The Clintons, Israel and Tiananmen
The pretence that the US is just an honest broker in the Middle East
was shown up for what it is by the appearance of the president's wife
at a pro-Israel demonstration in New York Thursday.
The US as a global power, and a commercial power with huge oil interests
in the Arab world, would like to be an honest broker in the region and
many of its finest diplomats have tried to be so. Presidents have tried
too, particularly Mr Clinton and Mr Carter. But not since 1956 when
President Eisenhower forced the abandonment of the joint Israel/Anglo-French
invasion of Egypt has US national interest been fully exerted against
the Israeli lobby in the US.
Israel's ultimate dependence on the US has been evident ever since
the 1948 UN vote to dismember Palestine and give a separate state to
the minority community. Through more than half a century it has been
sustained through huge flow of money and arms to Israel, constant support
in the UN Security Council where the US has vetoed innumerable resolutions
against Israel and unwillingness to pressure it into concessions, such
as a piece of Jerusalem for the Palestinians.
It can reasonably be argued that the US has every moral justification
and self interest in supporting Israel to the hilt. However it cannot
realistically support Israel almost unconditionally, and be an effective
and honest broker, even in the post cold war world where the US has
no global rival. For a journalist, Israeli influence is especially evident
in a media, which has long viewed Israeli policy of massive and indiscriminate
retaliation whenever Israeli Jews are killed, whether in Israel itself
or in the territories it occupies by force, as normal.

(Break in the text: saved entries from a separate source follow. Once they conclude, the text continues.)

-- ==== Sys2Proof/Laws/Issue.lean ====
section
/-! SUPPORT. What an issue does: one lemma for the gate, one for each end of an issue, one for what the end leaves behind. -/

namespace Sys2Proof.Machine

theorem State.askGate_ready {s : State} {x : Iss} {lines more : List (ActKey × Nat)}
    (h : ∀ p ∈ lines, (s.core x.core).hasLine p.1 p.2 = true) : s.askGate x lines more = none := by
  simp [State.askGate, State.askLines, List.all_eq_true.2 h]

/-- Both vector checks pass where `vecCheck` finds nothing. -/
theorem Activity.vecCheck_none {a : Activity} {i : Instr} (h : a.vecCheck i = none) : typeAllowed i = true ∧ a.predCheck i = none := by
  unfold Activity.vecCheck at h
  cases hy : typeAllowed i <;> simp [hy] at h ⊢
  exact h

/-- The gate, where nothing holds an instruction back. -/
theorem State.gate_go {s : State} {i : Instr} {x : Iss} (h : Passes s i x) : s.gate i = .go x := by
  have h1 := fun more => State.askGate_ready (s := s) (x := x) (lines := x.first i) (more := more)
    fun p hp => h.lines p (List.mem_append_left _ hp)
  have h2 := fun more => State.askGate_ready (s := s) (x := x) (lines := s.second x i) (more := more)
    fun p hp => h.lines p (List.mem_append_right _ hp)
  obtain ⟨hy, hp⟩ := Activity.vecCheck_none h.vector
  simp [State.gate, h.issuer, h.turn, h.noLate, h.checks, hy, hp, h.free, h1, h2]
  intro hs
  rcases h.ready with h | h
  · simp [hs] at h
  · exact h

/-- What an issue makes of the answer of the instruction's description: it settles, or takes the slot for its stall cycles. -/
theorem State.issue_passes {s : State} {i : Instr} {x : Iss} (h : Passes s i x) (body : Iss → State → Res) :
    s.issue i body =
      match (body x (s.begin x i)).tile.map (s.stallsLeft x i.expand.uses) with
      | some (n + 1) => s.takeSlot x (n + 1)
      | _ => s.settle x i (body x (s.begin x i)) := by
  simp only [State.issue, State.gate_go h] <;> rfl

/-- An instruction that can issue settles. -/
theorem State.issue_go {s : State} {i : Instr} {x : Iss} {tile : Nat} (h : Issuable s i x tile) (body : Iss → State → Res)
    (ht : (body x (s.begin x i)).tile = some tile ∨ (body x (s.begin x i)).tile = none) :
    s.issue i body = s.settle x i (body x (s.begin x i)) := by
  rw [State.issue_passes h.toPasses]
  rcases ht with ht | ht <;> rw [ht]
  · simp only [Option.map_some, h.stalls]
  · rfl

/-- Stall cycles to take hold the slot. -/
theorem State.issue_stalls {s : State} {i : Instr} {x : Iss} {tile n : Nat} (h : Passes s i x) (body : Iss → State → Res)
    (ht : (body x (s.begin x i)).tile = some tile) (hn : s.stallsLeft x i.expand.uses tile = n + 1) :
    s.issue i body = s.takeSlot x (n + 1) := by
  rw [State.issue_passes h, ht]
  simp only [Option.map_some, hn]

/-! ## Shadows (R374) -/

/-- Taking shadows changes shadows and containment records alone. -/
def Activity.shadowed (a b : Activity) : Prop := b = { a with shadows := b.shadows, contain := b.contain }

theorem Activity.shadowed_refl (a : Activity) : a.shadowed a := rfl

theorem Activity.shadowed_trans {a b c : Activity} (h : a.shadowed b) (g : b.shadowed c) : a.shadowed c := by
  unfold Activity.shadowed at *
  rw [g, h]

theorem Activity.shadow_shadowed (a : Activity) (n : Nat) : a.shadowed (a.shadow n) := by
  simp only [Activity.shadow]
  split
  · rfl
  · split
    · rfl
    · rfl

theorem Activity.foldl_shadow_shadowed (l : List Nat) (a : Activity) : a.shadowed (l.foldl (fun a n => a.shadow n) a) := by
  induction l generalizing a with
  | nil => rfl
  | cons n l ih => exact Activity.shadowed_trans (a.shadow_shadowed n) (ih (a.shadow n))

theorem Activity.shadowAll_shadowed (a : Activity) (u : Uses) : a.shadowed (a.shadowAll u) :=
  Activity.foldl_shadow_shadowed _ a

/-! ## The end of an issue -/

theorem State.issuer_core {s : State} {q : Nat} {x : Iss} (h : s.issuer q = some x) : x.q = q ∧ x.core = coreOf q := by
  simp only [State.issuer] at h
  split at h
  · split at h
    · cases h; exact ⟨rfl, rfl⟩
    · cases h
  · cases h

/-- With the trace unit off nothing is recorded. -/
theorem State.traceEvent_off {s : State} {e : TraceEvent} (h : (s.coppice (copOf (coreOf e.seat))).trace.ctl = 0) : s.traceEvent e = s := by
  simp [State.traceEvent, h]

/-- Remembering a TIME changes that memory alone. -/
@[simp] theorem State.noteTime_undo (s s0 : State) (core : Nat) (i : Instr) :
    (s.noteTime s0 core i).undo = if readsTime i then s.undo ++ [s0.saveCore core] else s.undo := rfl
@[simp] theorem State.act_noteTime (s s0 : State) (core : Nat) (i : Instr) (j : ActKey) : (s.noteTime s0 core i).act j = s.act j := rfl
@[simp] theorem State.seat_noteTime (s s0 : State) (core : Nat) (i : Instr) (j : Nat) : (s.noteTime s0 core i).seat j = s.seat j := rfl
@[simp] theorem State.core_noteTime (s s0 : State) (core : Nat) (i : Instr) (j : Nat) : (s.noteTime s0 core i).core j = s.core j := rfl
@[simp] theorem State.coppice_noteTime (s s0 : State) (core : Nat) (i : Instr) (j : Nat) : (s.noteTime s0 core i).coppice j = s.coppice j := rfl
@[simp] theorem State.tenant_noteTime (s s0 : State) (core : Nat) (i : Instr) (j : Nat) : (s.noteTime s0 core i).tenant j = s.tenant j := rfl

/-- The seat after an issue. -/
def Seat.afterIssue (z : Seat) (i : Instr) (cycle : Nat) (jump : Option Va) : Seat :=
  { z with hold := i.expand.uses.hold && i.length == 4, needs := [], redo := z.redo - 1
           notBefore := if jump.isSome then cycle + 3 else z.notBefore }

/-- The state after the end of an issue that leaves no record. -/
def State.issued (s0 s : State) (x : Iss) (i : Instr) (jump : Option Va) : State :=
  let u := i.expand.uses
  let s := s.updCore x.core fun c => c.afterIssue x u ((s0.act x.k).ownLines i) ((s0.act x.k).copyLines i) s.cycle (s0.latchesAfter x u)
  let s := s.updSeat x.q fun z => z.afterIssue i s.cycle jump
  let s := s.updCoppice (copOf x.core) fun c => c.issued ⟨s.cycle, x.q, x.k, (s.act x.k).pc, portOf i⟩
  let s := s.noteTime s0 x.core i
  s.updAct x.k fun a => a.afterIssue i s.cycle jump

/-- What the end of an issue changes, with the trace unit off. -/
theorem State.finish_off {s0 s : State} {x : Iss} {i : Instr} {jump : Option Va} (hc : x.core = coreOf x.q)
    (h : (s.coppice (copOf x.core)).trace.ctl = 0) : s0.finish s x i jump = s0.issued s x i jump := by
  have h' : (s.coppice (copOf (coreOf x.q))).trace.ctl = 0 := hc ▸ h
  have ho : s.traceIssue x.q x.k i = s := State.traceEvent_off h'
  simp only [State.finish, ho]
  rfl

/-! ## Frames -/

/-- Advancing changes the PC, the REP state and its buffer alone. -/
theorem Activity.advance_eq (a : Activity) (i : Instr) (n : Nat) :
    a.advance i n = { a with pc := (a.advance i n).pc, rep := (a.advance i n).rep, repBuf := (a.advance i n).repBuf } := rfl

theorem Activity.noteTokens_past (a : Activity) (u : Uses) : a.noteTokens u = { a with past := (a.noteTokens u).past } := by
  simp only [Activity.noteTokens]; split <;> rfl

/-- What the end of an issue leaves of the activity. -/
theorem Activity.afterIssue_eq (a : Activity) (i : Instr) (cycle : Nat) (jump : Option Va) :
    a.afterIssue i cycle jump =
      { a with pc := (a.afterIssue i cycle jump).pc, rep := (a.afterIssue i cycle jump).rep
               repBuf := (a.afterIssue i cycle jump).repBuf
               safeCnt := if i.isSafe then a.safeCnt else a.safeCnt + 1
               passBreak := (a.afterIssue i cycle jump).passBreak, ready := (a.afterIssue i cycle jump).ready
               past := (a.afterIssue i cycle jump).past } := by
  simp only [Activity.afterIssue]
  rw [Activity.noteTokens_past]
  cases jump with
  | some pc => rfl
  | none => rw [Activity.advance_eq]

theorem Activity.afterIssue_pc (a : Activity) (i : Instr) (cycle : Nat) :
    (a.afterIssue i cycle none).pc = (a.advance i i.length).pc ∧
      (a.afterIssue i cycle none).rep = (a.advance i i.length).rep := by
  simp only [Activity.afterIssue]
  rw [Activity.noteTokens_past]
  exact ⟨rfl, rfl⟩

theorem Activity.afterIssue_jump (a : Activity) (i : Instr) (cycle : Nat) (pc : Va) :
    (a.afterIssue i cycle (some pc)).pc = pc ∧ (a.afterIssue i cycle (some pc)).rep = a.rep := by
  refine ⟨rfl, ?_⟩
  simp only [Activity.afterIssue]
  rw [Activity.noteTokens_past]

/-- Every activity but the issuer's is as before; the issuer's is what `afterIssue` gives. -/
theorem State.issued_act (s0 s : State) (x : Iss) (i : Instr) (jump : Option Va) :
    (s0.issued s x i jump).act x.k = (s.act x.k).afterIssue i s.cycle jump := by
  simp only [State.issued, State.act_updAct_self, State.act_noteTime, State.act_updCoppice, State.act_updSeat, State.act_updCore]
  rfl

theorem State.issued_act_ne (s0 s : State) (x : Iss) (i : Instr) (jump : Option Va) {j : ActKey}
    (h : j ≠ x.k) : (s0.issued s x i jump).act j = s.act j := by
  simp only [State.issued, State.act_updAct_ne _ _ h, State.act_noteTime, State.act_updCoppice, State.act_updSeat, State.act_updCore]

theorem State.issued_rest (s0 s : State) (x : Iss) (i : Instr) (jump : Option Va) :
    let t := s0.issued s x i jump
    t = { s with acts := t.acts, seats := t.seats, cores := t.cores, coppices := t.coppices, undo := t.undo } := rfl

theorem State.issued_seat (s0 s : State) (x : Iss) (i : Instr) (jump : Option Va) (q : Nat) :
    Seat.keeps (s.seat q) ((s0.issued s x i jump).seat q) := by
  simp only [State.issued, State.seat_updAct, State.seat_noteTime, State.seat_updCoppice]
  by_cases h : q = x.q
  · subst h; simp only [State.seat_updSeat_self, State.seat_updCore]; rfl
  · simp only [State.seat_updSeat_ne _ _ h, State.seat_updCore]; rfl

theorem State.issued_core (s0 s : State) (x : Iss) (i : Instr) (jump : Option Va) (c : Nat) :
    Core.keeps (s.core c) ((s0.issued s x i jump).core c) := by
  simp only [State.issued, State.core_updAct, State.core_noteTime, State.core_updCoppice, State.core_updSeat]
  by_cases h : c = x.core
  · subst h; simp only [State.core_updCore_self]; rfl
  · simp only [State.core_updCore_ne _ _ h]; rfl

theorem State.issued_coppice (s0 s : State) (x : Iss) (i : Instr) (jump : Option Va) (c : Nat) :
    Coppice.keeps (s.coppice c) ((s0.issued s x i jump).coppice c) := by
  simp only [State.issued, State.coppice_updAct, State.coppice_noteTime]
  by_cases h : c = copOf x.core
  · subst h; simp only [State.coppice_updCoppice_self, State.coppice_updSeat, State.coppice_updCore]; rfl
  · simp only [State.coppice_updCoppice_ne _ _ h, State.coppice_updSeat, State.coppice_updCore]; rfl

/-- The issue begins: shadows are taken. -/
theorem State.begin_act (s : State) (x : Iss) (i : Instr) :
    (s.act x.k).shadowed ((s.begin x i).act x.k) := by
  have : (s.begin x i).act x.k = (s.act x.k).shadowAll i.expand.uses := by
    unfold State.begin; rw [State.act_updAct_self]
  rw [this]; exact Activity.shadowAll_shadowed _ _

theorem State.begin_act_ne (s : State) (x : Iss) (i : Instr) {j : ActKey} (h : j ≠ x.k) : (s.begin x i).act j = s.act j := by
  unfold State.begin; rw [State.act_updAct_ne _ _ h]

theorem State.begin_rest (s : State) (x : Iss) (i : Instr) :
    s.begin x i = { s with acts := (s.begin x i).acts } := rfl

/-- AN INSTRUCTION ON THE REGISTERS OF ITS ACTIVITY ALONE: it takes effect, its frame is `OnRegs`, the next instruction
follows. `f` reads nothing of the activity but its registers and what an issue cannot change. -/
theorem State.done_onRegs {s : State} {i : Instr} {x : Iss} (hi : Passes s i x) (ht : Untraced s x)
    (f : Activity → Activity) (hf : ∀ a, f a = { a with r := (f a).r })
    (hg : ∀ a b, Activity.shadowed a b → (f b).r = (f a).r) (jump : Option Va) :
    let t := s.finish ((s.begin x i).updAct x.k f) x i jump
    OnRegs s t x ∧ (t.act x.k).r = (f (s.act x.k)).r ∧
      (t.act x.k).safeCnt = (if i.isSafe then (s.act x.k).safeCnt else (s.act x.k).safeCnt + 1) ∧
      (match jump with
        | some pc => (t.act x.k).pc = pc ∧ (t.act x.k).rep = (s.act x.k).rep
        | none => (t.act x.k).pc = ((s.act x.k).advance i i.length).pc ∧
            (t.act x.k).rep = ((s.act x.k).advance i i.length).rep) := by
  intro t
  have hc : x.core = coreOf x.q := by
    have h := State.issuer_core hi.issuer
    rw [h.2, h.1]
  have hb := s.begin_act x i
  have hoff : (((s.begin x i).updAct x.k f).coppice (copOf x.core)).trace.ctl = 0 := ht
  have hE : t = s.issued ((s.begin x i).updAct x.k f) x i jump := State.finish_off hc hoff
  have hact : t.act x.k = (f ((s.begin x i).act x.k)).afterIssue i s.cycle jump := by
    rw [hE, State.issued_act, State.act_updAct_self]; rfl
  have hk : f ((s.begin x i).act x.k) =
      { s.act x.k with r := (f (s.act x.k)).r, shadows := ((s.begin x i).act x.k).shadows
                       contain := ((s.begin x i).act x.k).contain } := by
    rw [hf, hg _ _ hb]
    unfold Activity.shadowed at hb
    rw [hb]
  generalize hsh : ((s.begin x i).act x.k).shadows = sh at hk
  generalize hco : ((s.begin x i).act x.k).contain = co at hk
  rw [hk] at hact
  refine ⟨⟨⟨?_, ?_, ?_, ?_⟩, ?_, ?_⟩, ?_, ?_, ?_⟩
  · have hr := State.issued_rest s ((s.begin x i).updAct x.k f) x i jump
    rw [hE]
    generalize s.issued ((s.begin x i).updAct x.k f) x i jump = u at hr ⊢
    have hcy : u.cycle = s.cycle := by rw [hr]; rfl
    rw [hcy]; exact hr
  · intro j hj
    rw [hE, State.issued_act_ne _ _ _ _ _ hj, State.act_updAct_ne _ _ hj, State.begin_act_ne _ _ _ hj]
  · intro q; rw [hE]; exact State.issued_seat s ((s.begin x i).updAct x.k f) x i jump q
  · intro c; rw [hE]; exact State.issued_coppice s ((s.begin x i).updAct x.k f) x i jump c
  · intro c; rw [hE]; exact State.issued_core s ((s.begin x i).updAct x.k f) x i jump c
  · unfold Activity.keeps; rw [hact, Activity.afterIssue_eq]
  · rw [hact, Activity.afterIssue_eq]
  · rw [hact, Activity.afterIssue_eq]
  · cases jump with
    | some pc => rw [hact]; exact Activity.afterIssue_jump _ _ _ _
    | none => rw [hact]
              have := Activity.afterIssue_pc { s.act x.k with r := (f (s.act x.k)).r, shadows := sh, contain := co } i
                s.cycle
              exact this

end Sys2Proof.Machine
end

What a contrast there has been between coverage of the 1989 Tiananmen
massacre and recent events in Israeli-occupied territories. No one know
how many civilians demonstrators and PLA soldiers were killed in neighbourhood
of Tiananmen. But it is likely that the PLA came off rather worse than
the 95/4 ratio of Palestinian to Israeli Jewish dead in the past ten
days. It is curious how stone throwing Palestinian students are described
as "waging war" against soldiers firing bullets, sometimes rubber coated,
some not. At best, both sides are blamed. When will these same media
blame the students as much as the PLA and the Zhongnanhai leadership
for the deaths in 1989? Or the Indian independence protestors for inciting
British soldiers to shoot 300 dead in Amritsar in 1919? The hypocrisy
Westerners live in the shadow of being dubbed anti-semitic if they
view Israel's actions as they are viewed in most of the developing world,
as those of an expansionist state, created and sustained by the west.
Given the west's treatment of Jews, the need to be especially aware
of anti-Semitism is right and proper. But it also helps Israel to get
away with its harsh treatment of people who had no responsibility for
the holocaust, and in one respect became secondary victims.
It anyway ill-becomes Israelis to throw around accusations of racism
when their own constitution is so profoundly racist. That may be understandable
in the context of its history. but it is an inescapable fact. Israel
has many virtues as a modern state. It is democratic, open, educated
and prosperous. In these respects it should be an example to its neighbours.
Nor can its determination to survive be doubted.
However, Israel may need to be worried that one factor is not moving
in its favour: political demographics in the US. There was a time till
recently when the Israeli lobby went almost unchallenged and Muslims
in general and Arabs in particular were routinely defamed in the press
and by Hollywood. However there are now probably at least as many Muslims
as Jews in the US, and a fast growing population of Arab origin. They
are poorly organised, geographically spread, and carry little political
clout. But their voice is growing and is likely to continue doing so
as a second generation has more confidence than its migrant parents.
They have started to come out on the streets and before long their votes
will count too. The Jewish vote will still be vital in New York but
ten years from now the view of Israel may have changed significantly
regardless of what actually happens in the Middle East.
To a lesser extent the same is true in Europe where attitudes to Israel
have always been ambiguous. Large post-1945 Arab and Muslim communities
in France, Germany and Britain can neither take any blame for the holocaust
nor fail to sympathise with their bretheren in Palestine in the same
ways as Jews naturally support Israel even when they disagree with specific
policies. Israel can probably rely on Arab states being too divided
among themselves, or more concerned with the Turks or Iranians than
with Israelis, to offer a direct threat. But the demographic erosion
of western support is something it can not afford over time.